老舗黄金の目論見書によると、2023年の中国での古法黄金宝飾品の売上高に基づいて計算すると、上位5社の古法黄金宝飾品ブランドの市場シェアはいずれも3%を超え、上位2社のブランドの市場シェアはいずれも10%を超えています。同時期、老舗黄金の市場シェアは2%で、7位でした。
同社の業績は引き続き急速に成長するのか?これは、同社が以前にA株IPO(新規株式公開)を申請した際に、審査委員会が尋ねた重要なポイントの1つでもあります。
2021年7月22日、第18回審査委員会2021年第78回会議の審査結果の発表によると、老舗黄金A株(初回発行)は承認されませんでした。同社の収益の伸びが速く、粗利益率が同業他社よりも著しく高いことが、審査委員会が提起した主な問題です。

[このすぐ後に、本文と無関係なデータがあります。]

-- ==== Sys2Proof/Certificates/Slice0/Obligations.lean ====
section
/-! DEFINITION. The statements about the DL6. Each speaks of every state its hypotheses admit; `replied` is the state after
the request's reply is placed and an idle transmitter has chosen, `settle` the start of every move whose conditions hold
with the infeed-ready test, both stated here too. -/

open Sys2Proof Sys2Proof.Machine

/-! ### A step -/

/-- A step runs the command at the front of the queue on the queue's rest (log 1). On an empty queue the block idles
(log 1). -/
def Obligations.StepRunsTheFrontCommandOrIdles : Prop :=
  (∀ (c : Instr) (rest : List Instr) (s : State),
    step { s with pending := c :: rest } = exec c { s with pending := rest }) ∧
  (∀ s : State, s.pending = [] → step s = .next s)

/-- Every command gives a next state in every state, and leaves the queue alone. -/
def Obligations.EveryCommandGoesOn : Prop :=
  ∀ (c : Instr) (s : State), ∃ t, exec c s = .next t ∧ t.pending = s.pending

/-! ### Invariants -/

/-- Every invariant holds right after reset. -/
def Obligations.InvariantsHoldAtReset : Prop :=
  State.reset.linkBounded ∧ State.reset.bookSound ∧ State.reset.serialsSafe ∧ State.reset.interlocked ∧
    State.reset.outputsSafe

/-- Every step keeps the bounds of the reply path, the notice queue, the error count and the job counter. Every step
keeps the order book within 16 records of different numbers. -/
def Obligations.StepKeepsLinkAndBookBounds : Prop :=
  (∀ s t : State, s.linkBounded → step s = .next t → t.linkBounded) ∧
  (∀ s t : State, s.bookSound → step s = .next t → t.bookSound)

/-- Every step keeps the serial numbers below the stored mark. -/
def Obligations.StepKeepsSerialsSafe : Prop :=
  ∀ s t : State, s.serialsSafe → step s = .next t → t.serialsSafe

/-- Every step keeps the line state in agreement with the key, the chain and the reset. Every step from an interlocked
state keeps the outputs off where the line state wants them off. -/
def Obligations.StepKeepsInterlockAndOutputs : Prop :=
  (∀ s t : State, s.interlocked → step s = .next t → t.interlocked) ∧
  (∀ s t : State, s.interlocked → s.outputsSafe → step s = .next t → t.outputsSafe)

/-! ### Resets and start-up -/

/-- At a power-on, a reset input, a reset request that is due and a loss of the supply, the track, the order book, the
check unit, the zones' route, lane wait and splitter, the wrappers, the label unit, the lanes, the job slots and the
link return to the values of R24, R50, R78, R105, R128, R146, R163, R178 and R199, and the outputs go off with the
diverters left (R208). A part that is not held in reset has sent each station its status query as command 1 (R111,
R128). What a wrapper's state and load are before the end of start-up is the model's choice (log 12), and that the
query writes the last-sent time is read from R111 (log 37). -/
def Obligations.EveryResetLosesTheState : Prop :=
  ∀ (c : Instr) (s : State),
    (c = .powerOn ∨ (c = .resetInput ∧ s.lsv.resetInput = false) ∨ c = .powerLoss ∨
      (c = .resetRequest ∧ s.drained = true ∧ s.lku.sending = none ∧ s.inReset = false)) →
    ∃ t, exec c s = .next t ∧
      (∀ n, t.pallet n = none) ∧ t.trt.offLine = [] ∧ t.trt.checkSeq = 0 ∧ t.trt.tagTimer = .stopped ∧
      t.obk.orders = [] ∧ t.obk.creationSeq = 0 ∧
      t.cku.state = .idle ∧ t.cku.track = none ∧ t.cku.weight = .off ∧ t.cku.frame = .off ∧
      t.cku.weightTimer = .stopped ∧ t.cku.scanTimer = .stopped ∧ t.cku.snapshot = none ∧ t.cku.rows = 0 ∧
      t.cku.counts = ⟨0, 0, 0, 0⟩ ∧ t.cku.recipe = none ∧ t.cku.holdTrack = none ∧ t.cku.holdTimer = .stopped ∧
      t.cku.holdRecipe = none ∧ t.cku.headInhibit = ⟨false, false, false, false⟩ ∧ t.cku.holdEnded = [] ∧
      t.cku.waiters = [] ∧
      (∀ n, (t.lane n).state = .closed ∧ (t.lane n).order = none ∧ (t.lane n).remaining = 0 ∧
        (t.lane n).minute = .stopped ∧ (t.lane n).warned = false ∧ (t.lane n).endCause = none) ∧
      t.lku.receiver = .hunt ∧ t.lku.gapTimer = false ∧ t.lku.buffer = none ∧ t.lku.errors = 0 ∧ t.lku.replies = [] ∧
      t.owedCount = 0 ∧ t.lku.job = 0 ∧ t.lku.queries = [] ∧
      t.lsv.line = .powerUp ∧ t.lsv.clock = 0 ∧ t.lsv.unset = true ∧ t.lsv.resetPending = false ∧
      (∀ z, (t.zone z).drive = false) ∧ (∀ n : Lane, t.znc.gates[n] = false) ∧ t.znc.infeedReady = false ∧
      t.znc.route = none ∧ t.znc.laneWait = .stopped ∧ t.znc.splitter = .b ∧
      t.znc.div1Out = s.znc.div1Out ∧ t.znc.div2Out = s.znc.div2Out ∧ t.pins = s.pins ∧ t.pending = s.pending ∧
      (∀ w, t.wrapper w = {
        state := .idle, load := .none, pauseCause := none, faultCause := none, sheetDone := false, cutDone := false,
        abortPending := false, film := 0, lowFilmSent := false, dischargeUnderWay := false, abortCut := false,
        owed := none, found := none
        channel := if t.inReset then ⟨.idle, none, 0, 0, false, .stopped, ⟨0, true⟩⟩
          else ⟨.sent, some ⟨.statusQuery, 1⟩, 1, 0, true, .stopped, ⟨0, true⟩⟩ }) ∧
      t.lbu.state = .idle ∧ t.lbu.track = none ∧ t.lbu.suspended = false ∧ t.lbu.content = none ∧
      (∀ f, t.faceStep f = .unset ∧ t.lbu.applyTimers.face f = .stopped) ∧ t.lbu.readTimer = .stopped ∧
      t.lbu.inFlight = false ∧ t.lbu.exhausted = false ∧
      t.sdu.host = .empty ∧ t.sdu.reservation = .empty ∧ t.sdu.writeTimer = false ∧
      (t.inReset = true ∨ t.sdu.damagedEntries = [] →
        t.lku.notices = [] ∧ t.lku.gap = false ∧ t.lku.sending = none)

当時、審査委員会は老舗黄金の代表者に説明を求めた問題には、収益の伸び幅、1店舗あたりの売上高、1店舗あたりの平米効率、1店舗あたりの粗利益率などが同業他社よりも高い具体的な理由と合理性、業界の消費および発展傾向と一致するかどうか、同社の異なる地域の直営店の上記の指標の比較状況とその違いの理由。同じ消費者がオンラインとオフラインで同時に消費し、同じ消費者が異なる都市のオフライン店舗で消費する具体的な状況、上記の消費行動の合理性、多額の現金消費が存在する理由と合理性が含まれます。
財務報告書によると、2022年、老舗黄金の収益の伸びは大幅に低下し、わずか2.34%にとどまり、純利益は前年比16.99%減少しました。2023年と2024年には、業績は急速な成長を回復しました。